- _Exercise details_: The stretch from the line with "obtain ⟨hbad, hgood⟩" through the line with "exact ⟨fun h" in the records below: write it out exactly, and nothing else.

(Collected data entries)
•••••
-- ==== Sys2Proof/Laws/KeptInstr.lean ====
section
/-! SUPPORT. Frames of the core's instructions, the Assayers and admission: each keeps `State.kept`. -/

namespace Sys2Proof.Machine

set_option linter.unusedSimpArgs false
set_option linter.unnecessarySeqFocus false
set_option linter.unreachableTactic false
set_option linter.unusedTactic false
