/-- Settles O34: the windows by induction on their positions, the runs by the checks of their command, the requests by how they are served. -/
theorem egpRequestsGatherPoolAndLog : Obligations.EgpRequestsGatherPoolAndLog := by
  refine ⟨fun b rows ix wt => ?_, fun s c egp => ?_, fun s u r hu hon hnext => ?_⟩
  · have h := windowsSeen_egpGroups b rows ix wt
    exact ⟨h.indices, positions_egpGroups, h.length, h.groups, fun w hw => h.window w (hw.trans_eq h.length)⟩
  · intro cmd cl first n x hctx
    rw [show exec cmd s = .next (unitRun s egp c) from exec_unitRun s egp c]
    refine ⟨fun hlow hany => congrArg _ (unitRun_unnamed hctx hlow hany), fun hcl hn => congrArg _ (unitRun_range hctx hcl hn),
      fun hcl hpos hmax => ?_⟩
    refine ⟨fun e he => congrArg _ (unitRun_noDesc hctx hcl hpos hmax he), fun d hd => ?_⟩
    obtain ⟨hbad, hgood⟩ := unitRun_blocks (egp := egp) hctx hcl hpos hmax hd
    exact ⟨fun h => congrArg _ (hbad h), fun h =>
      ⟨queuedRun s egp c x d, rfl, rfl, rfl, rfl, rfl, rfl, rfl, fun hcl => runUnit_named s egp _ hcl, congrArg _ (hgood h)⟩⟩
  · refine ⟨fun e he => ?_, fun i d e hok hlocal hout hres hfree hfree' => ?_⟩
    · exact ⟨codeWritten s r e, exec_egpInstr_refused hon hnext he, codeWritten_cases s r e⟩
    · refine ⟨fun c p hfault => ⟨fun hwaits => ?_, fun hfails hop => ?_, fun hfails hop => ?_⟩, fun hclear => ⟨fun hop => ?_, fun hop => ?_⟩⟩
      · exact exec_egpInstr_waits hon hnext hlocal (egpServe_waits hout hres hok hfree hfree' hfault hwaits)
      · refine exec_egpInstr_served hon hnext hlocal ?_
        rw [egpServe_fails hout hres hok hfree hfree' hfault hfails, if_neg (Nat.one_le_iff_ne_zero.mp hop)]
      · refine exec_egpInstr_served hon hnext hlocal ?_
        rw [egpServe_fails hout hres hok hfree hfree' hfault hfails, if_pos hop]
      · have hlog := logged_positions hu s r i (EgpBlk.count ⟨r.blk⟩)
        exact ⟨_, exec_egpInstr_served hon hnext hlocal (egpServe_logs hout hres hok hfree hfree' hclear hop), hlog.regs, hlog.frame⟩
      · have hread := onlyHeat_rowsRead hu s r i
        refine ⟨rowsRead s u r i, hread.frame, hread.regs, fun hpool => ?_, fun hgather => ?_⟩
        · exact exec_egpInstr_served hon hnext hlocal (egpServe_pools hout hres hok hfree hfree' hclear hpool hop)
        · exact exec_egpInstr_served hon hnext hlocal (egpServe_gathers hout hres hok hfree hfree' hclear hgather)

end Sys2Proof.Machine
end

section
/-! PROOF. The order of dispatch, and what one dispatch does (R315, R342, R391). -/

namespace Sys2Proof.Machine

/-! ### The order of the ready tasks -/

/-- By what the ready tasks of a die are ordered: their level, then rounds, deadlines, readiness and template (R315, R342, R391). -/
def dispatchKey (s : State) (t : Task) : ℕ ×ₗ ℕ ×ₗ ℕ ×ₗ ℕ ×ₗ ℕ :=
  let d := if taskPri s t = 0 ∧ (tmplOf s t.die t.tmpl).deadline then (1, t.deadline.getD (2 ^ 64)) else (2, 0)
  toLex (taskPri s t, toLex (if t.only.isSome then 0 else d.1, toLex (d.2, toLex (t.readyAt, t.tmpl))))

/-- One level of a lexicographic comparison. -/
theorem lexLevel_iff (x y : Nat) (rest : Bool) : (if x ≠ y then decide (x < y) else rest) = true ↔ x < y ∨ x = y ∧ rest = true := by
  split
  · rename_i h
    simp [h]
  · rename_i h
    simp [not_ne_iff.mp h]

theorem taskBefore_iff (s : State) (a b : Task) : taskBefore s a b = true ↔ dispatchKey s a < dispatchKey s b := by
  simp only [taskBefore, lexLevel_iff, dispatchKey, Prod.Lex.toLex_lt_toLex, decide_eq_true_eq]

theorem taskBefore_eq_false_iff (s : State) (a b : Task) : taskBefore s b a = false ↔ dispatchKey s a ≤ dispatchKey s b := by
  rw [← not_lt, ← taskBefore_iff, Bool.not_eq_true]

theorem insertTask_perm (s : State) (t : Task) (l : List Task) : (insertTask s t l).Perm (t :: l) := by
  induction l with
  | nil => exact .refl _
  | cons u l ih =>
    unfold insertTask
    split
    · exact .refl _
    · exact (ih.cons u).trans (.swap t u l)
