-- ==== Sys2Proof/Syntax.lean ====
section
/-!
DEFINITION. The instructions: one constructor for each of the 103 rows of spec/opcode_table.json
(spec/30_encoding.md R86 to R91), and the operand types they carry.
-/

namespace Sys2Proof

/-- The eight 32-bit general registers (R21). The first four are numbered 0 to 3 in encodings (R22); the last four have
no number, and no instruction selects them (R26). -/
inductive Gpr where
  | eax
  | ecx
  | edx
  | ebx
  | esp
  | ebp
  | esi
  | edi
deriving DecidableEq, Repr

/-- The eight 8-bit register views, in the order of their encoding numbers 0 to 7 (R23). -/
inductive Reg8 where
  | al
  | cl
  | dl
  | bl
  | ah
  | ch
  | dh
  | bh
deriving DecidableEq, Repr

/-- An absolute address operand as it stands in the instruction: 16 or 32 bits (R64). -/
inductive Addr where
  | a16 (a : Word16)
  | a32 (a : Word32)
deriving DecidableEq, Repr

/-- The immediate of opcodes 0xB8 to 0xBB, at its own width (R84, R191). -/
inductive Imm where
  | i16 (v : Word16)
  | i32 (v : Word32)
deriving DecidableEq, Repr

/-- An instruction: one constructor for each row of spec/opcode_table.json, in the table's order. -/
inductive Instr where
  /-- INC AX / INC EAX: bytes 40 (R131). -/
  | incAx
  /-- INC CX / INC ECX: bytes 41 (R132). -/
  | incCx
  /-- INC DX / INC EDX: bytes 42 (R133). -/
  | incDx
  /-- INC BX / INC EBX: bytes 43 (R134). -/
  | incBx
  /-- OPSIZE (operand-size override prefix): bytes 66 (R116). -/
  | opsize
  /-- MOV AL, AL: bytes 88 C0 (R162). -/
  | movAlAl
  /-- MOV AL, CL: bytes 88 C8 (R162). -/
  | movAlCl
  /-- MOV AL, DL: bytes 88 D0 (R162). -/
  | movAlDl
  /-- MOV AL, BL: bytes 88 D8 (R162). -/
  | movAlBl
  /-- MOV AL, AH: bytes 88 E0 (R162). -/
  | movAlAh
  /-- MOV AL, CH: bytes 88 E8 (R162). -/
  | movAlCh
  /-- MOV AL, BH: bytes 88 F8 (R162). -/
  | movAlBh
  /-- MOV CL, AL: bytes 88 C1 (R163). -/
  | movClAl
  /-- MOV CL, CL: bytes 88 C9 (R163). -/
  | movClCl
  /-- MOV CL, DL: bytes 88 D1 (R163). -/
  | movClDl
  /-- MOV CL, BL: bytes 88 D9 (R163). -/
  | movClBl
  /-- MOV CL, AH: bytes 88 E1 (R163). -/
  | movClAh
  /-- MOV CL, CH: bytes 88 E9 (R163). -/
  | movClCh
  /-- MOV CL, BH: bytes 88 F9 (R163). -/
  | movClBh
  /-- MOV DL, AL: bytes 88 C2 (R164). -/
  | movDlAl
  /-- MOV DL, CL: bytes 88 CA (R164). -/
  | movDlCl
  /-- MOV DL, DL: bytes 88 D2 (R164). -/
  | movDlDl
  /-- MOV DL, BL: bytes 88 DA (R164). -/
  | movDlBl
  /-- MOV DL, AH: bytes 88 E2 (R164). -/
  | movDlAh
  /-- MOV DL, CH: bytes 88 EA (R164). -/
  | movDlCh
  /-- MOV DL, BH: bytes 88 FA (R164). -/
  | movDlBh
  /-- MOV BL, AL: bytes 88 C3 (R165). -/
  | movBlAl
  /-- MOV BL, CL: bytes 88 CB (R165). -/
  | movBlCl
  /-- MOV BL, DL: bytes 88 D3 (R165). -/
  | movBlDl
  /-- MOV BL, BL: bytes 88 DB (R165). -/
  | movBlBl
  /-- MOV BL, AH: bytes 88 E3 (R165). -/
  | movBlAh
  /-- MOV BL, CH: bytes 88 EB (R165). -/
  | movBlCh
  /-- MOV BL, BH: bytes 88 FB (R165). -/
  | movBlBh
  /-- MOV AH, AL: bytes 88 C4 (R166). -/
  | movAhAl
  /-- MOV AH, CL: bytes 88 CC (R166). -/
  | movAhCl
  /-- MOV AH, DL: bytes 88 D4 (R166). -/
  | movAhDl
  /-- MOV AH, BL: bytes 88 DC (R166). -/
  | movAhBl
  /-- MOV AH, AH: bytes 88 E4 (R166). -/
  | movAhAh
  /-- MOV AH, CH: bytes 88 EC (R166). -/
  | movAhCh
  /-- MOV AH, BH: bytes 88 FC (R166). -/
  | movAhBh
  /-- MOV CH, AL: bytes 88 C5 (R167). -/
  | movChAl
  /-- MOV CH, CL: bytes 88 CD (R167). -/
  | movChCl
  /-- MOV CH, DL: bytes 88 D5 (R167). -/
  | movChDl
  /-- MOV CH, BL: bytes 88 DD (R167). -/
  | movChBl
  /-- MOV CH, AH: bytes 88 E5 (R167). -/
  | movChAh
  /-- MOV CH, CH: bytes 88 ED (R167). -/
  | movChCh
  /-- MOV CH, BH: bytes 88 FD (R167). -/
  | movChBh
  /-- MOV BH, AL: bytes 88 C7 (R168). -/
  | movBhAl
  /-- MOV BH, CL: bytes 88 CF (R168). -/
  | movBhCl
  /-- MOV BH, DL: bytes 88 D7 (R168). -/
  | movBhDl
  /-- MOV BH, BL: bytes 88 DF (R168). -/
  | movBhBl
  /-- MOV BH, AH: bytes 88 E7 (R168). -/
  | movBhAh
  /-- MOV BH, CH: bytes 88 EF (R168). -/
  | movBhCh
  /-- MOV BH, BH: bytes 88 FF (R168). -/
  | movBhBh
  /-- MOV CL, [addr16]: bytes 8A 0E lo hi (R170). -/
  | movClA16 (a : Word16)
  /-- MOV CL, [addr32]: bytes 8A 0D b0 b1 b2 b3 (R170). -/
  | movClA32 (a : Word32)
  /-- MOV DL, [addr16]: bytes 8A 16 lo hi (R171). -/
  | movDlA16 (a : Word16)
  /-- MOV DL, [addr32]: bytes 8A 15 b0 b1 b2 b3 (R171). -/
  | movDlA32 (a : Word32)
  /-- MOV BL, [addr16]: bytes 8A 1E lo hi (R172). -/
  | movBlA16 (a : Word16)
  /-- MOV BL, [addr32]: bytes 8A 1D b0 b1 b2 b3 (R172). -/
  | movBlA32 (a : Word32)
  /-- MOV AH, [addr16]: bytes 8A 26 lo hi (R173). -/
  | movAhA16 (a : Word16)
  /-- MOV AH, [addr32]: bytes 8A 25 b0 b1 b2 b3 (R173). -/
  | movAhA32 (a : Word32)
  /-- MOV CH, [addr16]: bytes 8A 2E lo hi (R174). -/
  | movChA16 (a : Word16)
  /-- MOV CH, [addr32]: bytes 8A 2D b0 b1 b2 b3 (R174). -/
  | movChA32 (a : Word32)
  /-- MOV DH, [addr16]: bytes 8A 36 lo hi (R175). -/
  | movDhA16 (a : Word16)
  /-- MOV DH, [addr32]: bytes 8A 35 b0 b1 b2 b3 (R175). -/
  | movDhA32 (a : Word32)
  /-- MOV BH, [addr16]: bytes 8A 3E lo hi (R176). -/
  | movBhA16 (a : Word16)
  /-- MOV BH, [addr32]: bytes 8A 3D b0 b1 b2 b3 (R176). -/
  | movBhA32 (a : Word32)
  /-- MOV CX, [addr16] / MOV ECX, [addr16]: bytes 8B 0E lo hi (R178). -/
  | movCxA16 (a : Word16)
  /-- MOV CX, [addr32] / MOV ECX, [addr32]: bytes 8B 0D b0 b1 b2 b3 (R178). -/
  | movCxA32 (a : Word32)
  /-- MOV DX, [addr16] / MOV EDX, [addr16]: bytes 8B 16 lo hi (R179). -/
  | movDxA16 (a : Word16)
  /-- MOV DX, [addr32] / MOV EDX, [addr32]: bytes 8B 15 b0 b1 b2 b3 (R179). -/
  | movDxA32 (a : Word32)
  /-- MOV BX, [addr16] / MOV EBX, [addr16]: bytes 8B 1E lo hi (R180). -/
  | movBxA16 (a : Word16)
  /-- MOV BX, [addr32] / MOV EBX, [addr32]: bytes 8B 1D b0 b1 b2 b3 (R180). -/
  | movBxA32 (a : Word32)
  /-- NOP: bytes 90 (R210). -/
  | nop
  /-- MOV AL, [addr]: bytes A0 lo hi, or b0 b1 b2 b3 (R181). -/
  | movAlAddr (a : Addr)
  /-- MOV AX, [addr16] / MOV EAX, [addr32]: bytes A1 lo hi, or b0 b1 b2 b3 (R182). -/
  | movAxAddr (a : Addr)
  /-- MOV AL, imm8: bytes B0 ib (R183). -/
  | movAlImm8 (v : Byte)
  /-- MOV CL, imm8: bytes B1 ib (R184). -/
  | movClImm8 (v : Byte)
  /-- MOV DL, imm8: bytes B2 ib (R185). -/
  | movDlImm8 (v : Byte)
  /-- MOV BL, imm8: bytes B3 ib (R186). -/
  | movBlImm8 (v : Byte)
  /-- MOV AH, imm8: bytes B4 ib (R187). -/
  | movAhImm8 (v : Byte)
  /-- MOV CH, imm8: bytes B5 ib (R188). -/
  | movChImm8 (v : Byte)
  /-- MOV DH, imm8: bytes B6 ib (R189). -/
  | movDhImm8 (v : Byte)
  /-- MOV BH, imm8: bytes B7 ib (R190). -/
  | movBhImm8 (v : Byte)
  /-- MOV AX, imm16 / MOV EAX, imm32: bytes B8 lo hi, or b0 b1 b2 b3 (R192). -/
  | movAxImm (v : Imm)
  /-- MOV CX, imm16 / MOV ECX, imm32: bytes B9 lo hi, or b0 b1 b2 b3 (R193). -/
  | movCxImm (v : Imm)
  /-- MOV DX, imm16 / MOV EDX, imm32: bytes BA lo hi, or b0 b1 b2 b3 (R194). -/
  | movDxImm (v : Imm)
  /-- MOV BX, imm16 / MOV EBX, imm32: bytes BB lo hi, or b0 b1 b2 b3 (R195). -/
  | movBxImm (v : Imm)
  /-- JMP rel8: bytes EB rel8 (R211). -/
  | jmpRel8 (v : Byte)
  /-- HLT: bytes F4 (R212). -/
  | hlt
  /-- INC BYTE [addr16]: bytes FE 06 lo hi (R136). -/
  | incByteA16 (a : Word16)
  /-- INC BYTE [addr32]: bytes FE 05 b0 b1 b2 b3 (R137). -/
  | incByteA32 (a : Word32)
  /-- INC AL: bytes FE C0 (R138). -/
  | incAl
  /-- INC CL: bytes FE C1 (R139). -/
  | incCl
  /-- INC DL: bytes FE C2 (R140). -/
  | incDl
  /-- INC BL: bytes FE C3 (R141). -/
  | incBl
  /-- INC AH: bytes FE C4 (R142). -/
  | incAh
  /-- INC CH: bytes FE C5 (R143). -/
  | incCh
  /-- INC DH: bytes FE C6 (R144). -/
  | incDh
  /-- INC BH: bytes FE C7 (R145). -/
  | incBh
  /-- INC WORD [addr16] / INC DWORD [addr16]: bytes FF 06 lo hi (R147). -/
  | incWordA16 (a : Word16)
  /-- INC WORD [addr32] / INC DWORD [addr32]: bytes FF 05 b0 b1 b2 b3 (R148). -/
  | incWordA32 (a : Word32)
deriving DecidableEq, Repr

end Sys2Proof
end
•••••
- _Task solution_:
    obtain ⟨hbad, hgood⟩ := unitRun_blocks (egp := egp) hctx hcl hpos hmax hd
    exact ⟨fun h => congrArg _ (hbad h), fun h =>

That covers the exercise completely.